I don’t believe the Global Warming Orthodoxy that sees Armageddon in carbon emissions. But that is no reason not to eliminate them. The side effects often turn out to be the main effects. It is almost a Rule of Nature. The less muck spewed into the atmosphere the better. But some of the side effects have to be seen to be believed…and many have little to do with cutting back on atmospheric pollution or reining in the emission of greenhouse gases.
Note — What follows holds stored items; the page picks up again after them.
-- ==== Sys2Proof/Machine/Flags.lean ====
section
/-! DEFINITION. Flags.lean: predicates: the conditions of compares and branches (Table 3.3), the lanes that
a guard turns on (R143), what a compare writes (R150), and the marks of lane results (R359). -/

namespace Sys2Proof.Machine

/-- Conditions of Table 3.3. -/
inductive Cond where
  | eq | ne | lt | le | ge | ltu | leu | geu
  deriving DecidableEq, Repr

/-- A condition on two 64-bit words. -/
def Cond.holds (c : Cond) (x y : W64) : Bool :=
  match c with
  | .eq => x = y
  | .ne => x ≠ y
  | .lt => x.slt y
  | .le => x.sle y
  | .ge => y.sle x
  | .ltu => x.ult y
  | .leu => x.ule y
  | .geu => y.ule x

/-- A condition on two exact values, as a lane compare reads them (R150). -/
def Cond.holdsInt (c : Cond) (x y : Int) : Bool :=
  match c with
  | .eq => x = y
  | .ne => x ≠ y
  | .lt | .ltu => x < y
  | .le | .leu => x ≤ y
  | .ge | .geu => y ≤ x

/-- A predicate that is all ones or zero (R67). -/
def predWord (b : Bool) : W64 := if b then BitVec.allOnes 64 else 0

/-- The predicate bit that governs lane `i` (R143). -/
def gbit (ty : ElemTy) (i : Nat) : Nat :=
  if ty = .c32 then 2 * i else if ty.bits = 8 then i / 2 else i

/-- lane_on(i) of R143. -/
def State.laneOn (s : State) (g : Guard) (ty : ElemTy) (i : Nat) : Bool :=
  (s.rP g.p.toNat).getLsbD (gbit ty i) != g.neg

/-- The lanes that are on, ascending. -/
def State.lanesOn (s : State) (g : Guard) (ty : ElemTy) : List Nat :=
  (List.range ty.lanes).filter (s.laneOn g ty)

/-- The 32-bit words that lane `i` of width `w` lies in. -/
def laneWords (w i : Nat) : List Nat := if w = 64 then [2 * i, 2 * i + 1] else [w * i / 32]

/-- Whether lane `i` of width `w` holds poison. -/
def VVal.lanePoison (v : VVal) (w i : Nat) : Bool := (laneWords w i).any fun k => v.poison.getLsbD k

/-- The words of the given lanes. -/
def wordsOf (w : Nat) (lanes : List Nat) : List Nat := lanes.flatMap (laneWords w)

/-- A vector register in which the lanes of `on` take new values and marks: a word is poisoned when a new
lane of it is, clean when every lane of it is new and clean, and else keeps its mark (R359). -/
def mergeLanes (w : Nat) (old : VVal) (new : List (Option (Nat × Bool))) : VVal :=
  let bits := (List.range (1024 / w)).map fun i =>
    match new[i]?.join with
    | some x => x.1
    | none => laneOf old.bits w i
  let mark := fun k =>
    let mine := (List.range (1024 / w)).filter fun i => (laneWords w i).contains k
    if mine.any fun i => match new[i]?.join with
        | some x => x.2
        | none => false then true
    else if mine.all fun i => (new[i]?.join).isSome then false
    else old.poison.getLsbD k
  ⟨packLanes w bits, BitVec.ofNat 32 (packNat 1 ((List.range 32).map fun k => bit01 (mark k)))⟩

/-- What a compare writes: the bits that govern no lane are 0, a bit of an off lane keeps its value, and any
other bit is set when the condition holds in every lane that it governs (R150). -/
def comparePred (ty : ElemTy) (old : W64) (on cond : Nat → Bool) : W64 :=
  let bit := fun k =>
    let mine := (List.range ty.lanes).filter fun i => gbit ty i = k
    if mine = [] then false
    else if mine.all on then mine.all cond
    else old.getLsbD k
  w64 (packNat 1 ((List.range 64).map fun k => bit01 (bit k)))

end Sys2Proof.Machine
end

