-- ==== Sys2Proof/Machine/ScalarMem.lean ====
section
/-! DEFINITION. ScalarMem.lean: major opcodes 0x30 to 0x33: scalar loads and stores and bit-granular access
(R85 to R92). -/

namespace Sys2Proof.Machine

/-- The checks of a load of `n` bytes at `va`, in order. -/
def State.loadCheck (s : State) (va : W64) (n : Nat) : Chk Xlat := do
  aligned va n
  let x ← s.access .load va n
  s.dataStop [(va.toNat, n)] true false
  s.repairCheck x.place
  return x

/-- The checks of a store. -/
def State.storeCheck (s : State) (va : W64) (n : Nat) : Chk Xlat := do
  aligned va n
  let x ← s.access .store va n
  s.dataStop [(va.toNat, n)] false true
  return x

/-- ld and ldu (R86): the thread waits for the reply. -/
def loadOp (o : LdF) (s : State) (signed : Bool) : Host.Outcome State Fault Refusal :=
  complete o.g s fun s => do
    let n := o.size.bytes
    let va ← s.vaIndexed o.a.toNat o.b.toNat n o.off
    let x ← s.loadCheck va n
    return .go (s.waitOn .waitingMemory (.load (.scalar o.d.toNat n signed x.place) x.entry o.hint))

def execLd (o : LdF) (s : State) := loadOp o s true
def execLdu (o : LdF) (s : State) := loadOp o s false

/-- st (R86): posted; a poisoned scalar marks every word it writes (R359). -/
def execSt (o : StF) (s : State) : Host.Outcome State Fault Refusal :=
  complete o.g s fun s => do
    let n := o.size.bytes
    let va ← s.vaIndexed o.a.toNat o.b.toNat n o.off
    let x ← s.storeCheck va n
    let v := s.rS o.c.toNat
    let bytes := (bytesOf n v.bits.toNat).map fun b => (b, v.poison)
    return .done ((s.post x.entry o.hint (markedWrites x.place bytes)).modCur Thread.bump)

/-- The entry whose place range covers `n` bytes of the own scratchpad from `p` for a bit-granular access
(R90): any entry of the thread that covers them; one that grants the access when there is one. An entry with z set, whose
place is that of an offset table, covers none (log 131, DESIGN CHOICE). -/
def State.bitAccess (s : State) (p n : Nat) (nd : Need) : Chk Nat :=
  let info := w64 (2 ^ 63 + p)
  let covers := fun i =>
    let e := s.reach s.cur.core i
    e.valid && e.matchesTag s.cth.task && !e.z && e.place ≤ p && p + n ≤ e.place + (e.limit - e.base)
  if 2 ^ 22 < offsetOfPlace p + n then .error (.trap 0x10 info)
  else match (List.range 32).find? fun i => covers i && (s.reach s.cur.core i).grants nd s.isHead with
    | some i => .ok i
    | none => if (List.range 32).any covers then .error (.trap 0x11 info) else .error (.trap 0x10 info)

/-- The first place and the number of bytes of a field of `w` bits at bit address x (R90). -/
def State.bitRange (s : State) (x : BitVec 40) (w : Nat) : Nat × Nat :=
  (spaceBase s.curTile 1 + x.toNat / 8, (x.toNat + w - 1) / 8 - x.toNat / 8 + 1)

/-- inc writes b[a] := (x + w) mod 2^40 (R90). -/
def State.bitInc (s : State) (a : Nat) (x : BitVec 40) (w : Nat) (inc : Bool) : State :=
  if inc then s.wB a (x + BitVec.ofNat 40 w) else s

/-- The executing instruction waits; what it has written since `old` takes effect when it completes (R7). -/
def State.waitHolding (s : State) (old : RegFile) (st : SlotState) (w : Wait) : State :=
  (s.waitOn st w).modCur (Thread.holdSince old)

/-- ldbf and ldbfs (R90) (log 17, DEDUCED). -/
def bitLoad (o : LdbfF) (s : State) (signed : Bool) : Host.Outcome State Fault Refusal :=
  complete o.g s fun s => do
    let w := o.w.toNat
    let x := s.rB o.a.toNat
    let r := s.bitRange x w
    let e ← s.bitAccess r.1 r.2 .load
    let op := LoadOp.bits o.d.toNat w signed r.1 (x.toNat % 8) r.2 []
    return .go ((s.bitInc o.a.toNat x w o.inc).waitHolding s.cth.regs .waitingMemory (.load op e .dflt))

def execLdbf (o : LdbfF) (s : State) := bitLoad o s false
def execLdbfs (o : LdbfF) (s : State) := bitLoad o s true

/-- Byte `i` of a bit-granular store: data and mask (R91). -/
def bitWrite (p shift w v : Nat) (poison : Bool) (i : Nat) : PWrite :=
  ⟨p + i, BitVec.ofNat 8 (v * 2 ^ shift / 256 ^ i), BitVec.ofNat 8 ((2 ^ w - 1) * 2 ^ shift / 256 ^ i), poison⟩

/-- stbf: one masked write, posted (R90, R91). -/
def execStbf (o : StbfF) (s : State) : Host.Outcome State Fault Refusal :=
  complete o.g s fun s => do
    let w := o.w.toNat
    let x := s.rB o.a.toNat
    let r := s.bitRange x w
    let e ← s.bitAccess r.1 r.2 .store
    let v := s.rS o.b.toNat
    let ws := (List.range r.2).map (bitWrite r.1 (x.toNat % 8) w (v.bits.toNat % 2 ^ w) v.poison)
    return .done (((s.post e .dflt ws).bitInc o.a.toNat x w o.inc).modCur Thread.bump)

/-- bset: the value goes to a register without a mark, so poison traps (R88, Table 15.3). -/
def execBset (o : BsetF) (s : State) : Host.Outcome State Fault Refusal :=
  complete o.g s fun s => do
    let v ← s.useS o.a.toNat
    return .done (s.wB o.d.toNat (v.setWidth 40))

def execBget (o : BgetF) (s : State) : Host.Outcome State Fault Refusal :=
  complete o.g s fun s => .ok (.done (s.wClean o.d.toNat ((s.rB o.a.toNat).setWidth 64)))

/-- badd (R88). -/
def execBadd (o : BaddF) (s : State) : Host.Outcome State Fault Refusal :=
  complete o.g s fun s => do
    let v ← s.useS o.b.toNat
    return .done (s.wB o.d.toNat (s.rB o.a.toNat + v.setWidth 40 + o.imm))

end Sys2Proof.Machine
end

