-- ==== Sys2Proof/Machine/Rotation.lean ====
section
/-! DEFINITION. Rotation.lean: the issue rotation of a core, the turn of its vault agent, and what the semaphore unit has
to do before a cycle passes (R96, R98, R189, R269, R270, R346). -/

namespace Sys2Proof.Machine

/-- The bytes that a message names: a length, or elements of the type's width (R248 to R252). -/
def Msg.bytes (m : Msg) : Nat :=
  match m.op with
  | .radd => m.len * (if m.ty = 4 then 8 else 4)
  | .rcall => 1
  | _ => m.len

/-- Whether two messages touch a common 64-byte line. -/
def Msg.sharesLine (m n : Msg) : Bool :=
  decide (m.place / 64 ≤ (n.place + n.bytes - 1) / 64) && decide (n.place / 64 ≤ (m.place + m.bytes - 1) / 64)

/-- Whether the oldest message of the agent's inbox can start (R189): fewer than 8 in flight, none of them to
a line that it touches, and no handler running or about to run. -/
def State.canStart (s : State) (tile : Nat) : Bool :=
  let t := s.tile tile
  match t.inbox with
  | [] => false
  | m :: _ => t.inflight.length < 8 && t.handler.isNone
    && t.inflight.all fun f => f.msg.op ≠ .rcall && !f.msg.sharesLine m

/-- The state of the agent's slot while it runs no handler: ready whenever the oldest message of its inbox can start, and
otherwise waiting for a message (R94, R189; log 27, DEDUCED). -/
def State.agentRest (s : State) (tile : Nat) : SlotState := if s.canStart tile then .ready else .waitingMessage

/-- The agent's slot, while it runs no handler, follows what the agent has to do. -/
def State.agentState (s : State) (tile : Nat) : State :=
  let core := stagingOf tile
  let st := (s.thread core 15).state
  if (s.tile tile).handler.isSome || !(st = .ready || st = .waitingMessage) || st = s.agentRest tile then s
  else s.enterState core 15 (s.agentRest tile) 0

/-- A change to what the agent of a tile has to do, with the state that it puts its slot in. -/
def State.modAgent (s : State) (tile : Nat) (f : Tile → Tile) : State := (s.modTile tile f).agentState tile

/-- Whether a slot leaves with a pending swap that begins in this cycle (R380, R381). -/
def State.leaving (s : State) (core slot : Nat) : Bool :=
  let c := s.core core
  c.swapAt.any (fun n => decide (n ≤ s.cycle)) && c.swapPend.any fun cmd => cmd.mask.getLsbD slot

/-- Whether a slot has a unit to issue, its time apart: it is ready, and no swap takes it; the agent's turn starts a message or, at its first
without one, begins to wait (R189); a thread waits while a run names a register of its next unit (R316) (log 27,
DEDUCED). -/
def State.wantsIssue (s : State) (core slot : Nat) : Bool :=
  (s.thread core slot).state = .ready && !s.leaving core slot
    && ((isAgent core slot && (s.tile (tileOfCore core)).handler.isNone) || !s.footHeld core slot)

/-- The first cycle in which a ready thread can issue: 16 cycles after its last issue, and not before it is ready (R22,
R96). -/
def Thread.issueFrom (t : Thread) : Nat :=
  match t.lastIssue with
  | none => t.readyAt
  | some c => max t.readyAt (c + 16)

/-- Whether a slot can issue in this cycle (R96). -/
def State.eligible (s : State) (core slot : Nat) : Bool :=
  s.wantsIssue core slot && (s.thread core slot).issueFrom ≤ s.cycle

/-- A core issues at most one unit per cycle (R98), and none once the semaphore unit of its tile has gone past the signals
and sets of the cycle (R346). -/
def State.issuedNow (s : State) (core : Nat) : Bool :=
  !s.inOrder (semUnit (tileOfCore core)) 0 ||
    (match (s.core core).lastUnit with
     | some (c, _, _) => c = s.cycle
     | none => false)

/-- A core that issues: not stopped, its die powered, its device out of reset. -/
def State.running (s : State) (core : Nat) : Bool :=
  let d := s.device (deviceOfCore core)
  !(s.core core).stopped && s.gateState core < 2 && !d.held && !d.inReset

/-- The slot that the rotation of a core gives this cycle (R96). -/
def State.turnOf (s : State) (core : Nat) : Option Nat :=
  if s.issuedNow core || !s.running core then none
  else
    let k := s.now (deviceOfCore core) % 16
    ((List.range 16).map fun j => (k + j) % 16).find? (s.eligible core)

/-- The devices of the domain as a device's DOMCFG lays it out, that device among them (R423). -/
def State.domainDevices (s : State) (own : Nat) : List Nat :=
  let w := s.reg3 (own * 512) 0x370000
  if bitOf w 63 then
    insertNat own ((List.range (bitsOf w 49 43 * 16)).filter fun d => d % 16 < bitsOf w 42 38)
  else [own]

/-- The cores of a device (R103). -/
def coresOf (dev : Nat) : List Nat := (List.range 1024).map (dev * 1024 + ·)

/-- The cores whose rotations the cycles follow: every core of the domain of the core in focus, and every core that the
state lists (R96, R423). -/
def State.ticking (s : State) : List Nat :=
  s.focus :: s.cores.map Prod.fst ++ (s.domainDevices (deviceOfCore s.focus)).flatMap coresOf

/-- The slot that issues in this cycle (R96). Within a cycle the staging core of a tile issues before its compute core
(log 113, DESIGN CHOICE). -/
def State.pick (s : State) (core : Nat) : Option Nat :=
  if isCompute core && (s.turnOf (stagingOf (tileOfCore core))).isSome then none else s.turnOf core

/-- The first cycle from now on in which a core issues as it stands (R96, R97). -/
def State.nextIssue (s : State) (core : Nat) : Option Nat :=
  if !s.running core then none
  else
    let now := if s.issuedNow core then s.cycle + 1 else s.cycle
    lowest (((List.range 16).filter (s.wantsIssue core)).map fun k => max now (s.thread core k).issueFrom)

/-! The semaphore unit (R269, R270, R346). -/

def isSem : Wait → Bool
  | .sem .. => true
  | _ => false

/-- An xfer that has not asked for its record. -/
def isUnreserved : Wait → Bool
  | .release (.xfer _ false) => true
  | _ => false

/-- SEMLIM of a tile. -/
def State.semLimit (s : State) (tile : Nat) : Nat := bitsOf (s.reg2 tile 0x380) 31 0

/-- Whether a semaphore has its count for the waiter of a slot: it is the oldest, and w is there (R269). -/
def State.semReady (s : State) (core slot n w : Nat) : Bool :=
  let tile := tileOfCore core
  decide (w ≤ s.semCount tile n) &&
    (match (s.tile tile).semQ.find? fun x => x.sem = n with
     | some x => x.core = core && x.slot = slot
     | none => false)

/-- Whether the cores of a tile have made their issues of this cycle. -/
def State.issuesDone (s : State) (tile : Nat) : Bool :=
  (s.pick (stagingOf tile)).isNone && (s.pick (computeOf tile)).isNone

/-- Whether the semaphore unit of a tile has come to a place of its order: the cores have made their signals and sets. -/
def State.semPhase (s : State) (tile key : Nat) : Bool := s.inOrder (semUnit tile) key && s.issuesDone tile

/-- The slot's issue is recorded (R96). -/
def State.markIssue (s : State) (core slot : Nat) : State :=
  let s := s.modThread core slot fun t => { t with lastIssue := some s.cycle }
  s.modCore core fun c => { c with lastUnit := some (s.cycle, slot, (s.thread core slot).pc) }

/-! The samples of the level sources (R402). -/

/-- An enabled gauge with a level source. -/
def Gauge.isLevel (g : Gauge) : Bool := bitOf g.cfg 0 && decide (8 ≤ bitsOf g.cfg 15 8)

def levelTimer (core : Nat) : Nat := 2 ^ 80 + core

/-- The next cycle in which a core samples its level sources: each cycle, once. -/
def State.levelNext (s : State) (core : Nat) : Option Nat :=
  if (List.range 4).any fun i => ((s.core core).gauge i).isLevel then
    some (if SMap.get 0 s.timers (levelTimer core) = s.cycle + 1 then s.cycle + 1 else s.cycle)
  else none

/-- Whether a core has still to sample its level sources in this cycle. -/
def State.levelDue (s : State) (core : Nat) : Bool := s.levelNext core = some s.cycle

end Sys2Proof.Machine
end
My Crap Detector first began to register with the allocation of CO2 emissions permits for 2005…based on self-assessments which made Cod Quotas look like divine justice. The Dirty Half Dozen are Germany with 473 million tonnes, the UK with 242, Italy with 215, Spain with 181, France with 131 and Holland with 81. The other ten countries in the European Commission’s scheme account for just 12% of all permits and can be disregarded.

Demand on the Carbon Trading Exchange is driven by the UK, Spain and Italy …respectively 15%, 11% and 4% over quota. The UK has to buy 40 million tons-worth of CO2 emission permits, Spain 20 and Italy 10. Who has them for sale? Last week it was France and Germany. But then Angela Merkel announced that Germany would give 12 of her 21 million tonnes surplus back to Brussels. But France with her massive ‘non-polluting’ nuclear industry wants to keep her 15 for 2006. Market chaos duly ensued as carbon prices shoot up from €9 to €15 overnight. What a game!

It gets worse. Britain has enforced the toughest cuts on the electricity generators. Here’s the logic. The electricity sector is more insulated from overseas competition than sectors like chemicals, cement and steel so costs can be passed on to customers in higher prices. But the giant German polluter RWE owns Yorkshire Electricity and npower which supply UK consumers. Electricity companies have been accused of profiteering by charging customers for the free carbon permits they were given by Brussels. Now there’s a surprise. You couldn’t make it up.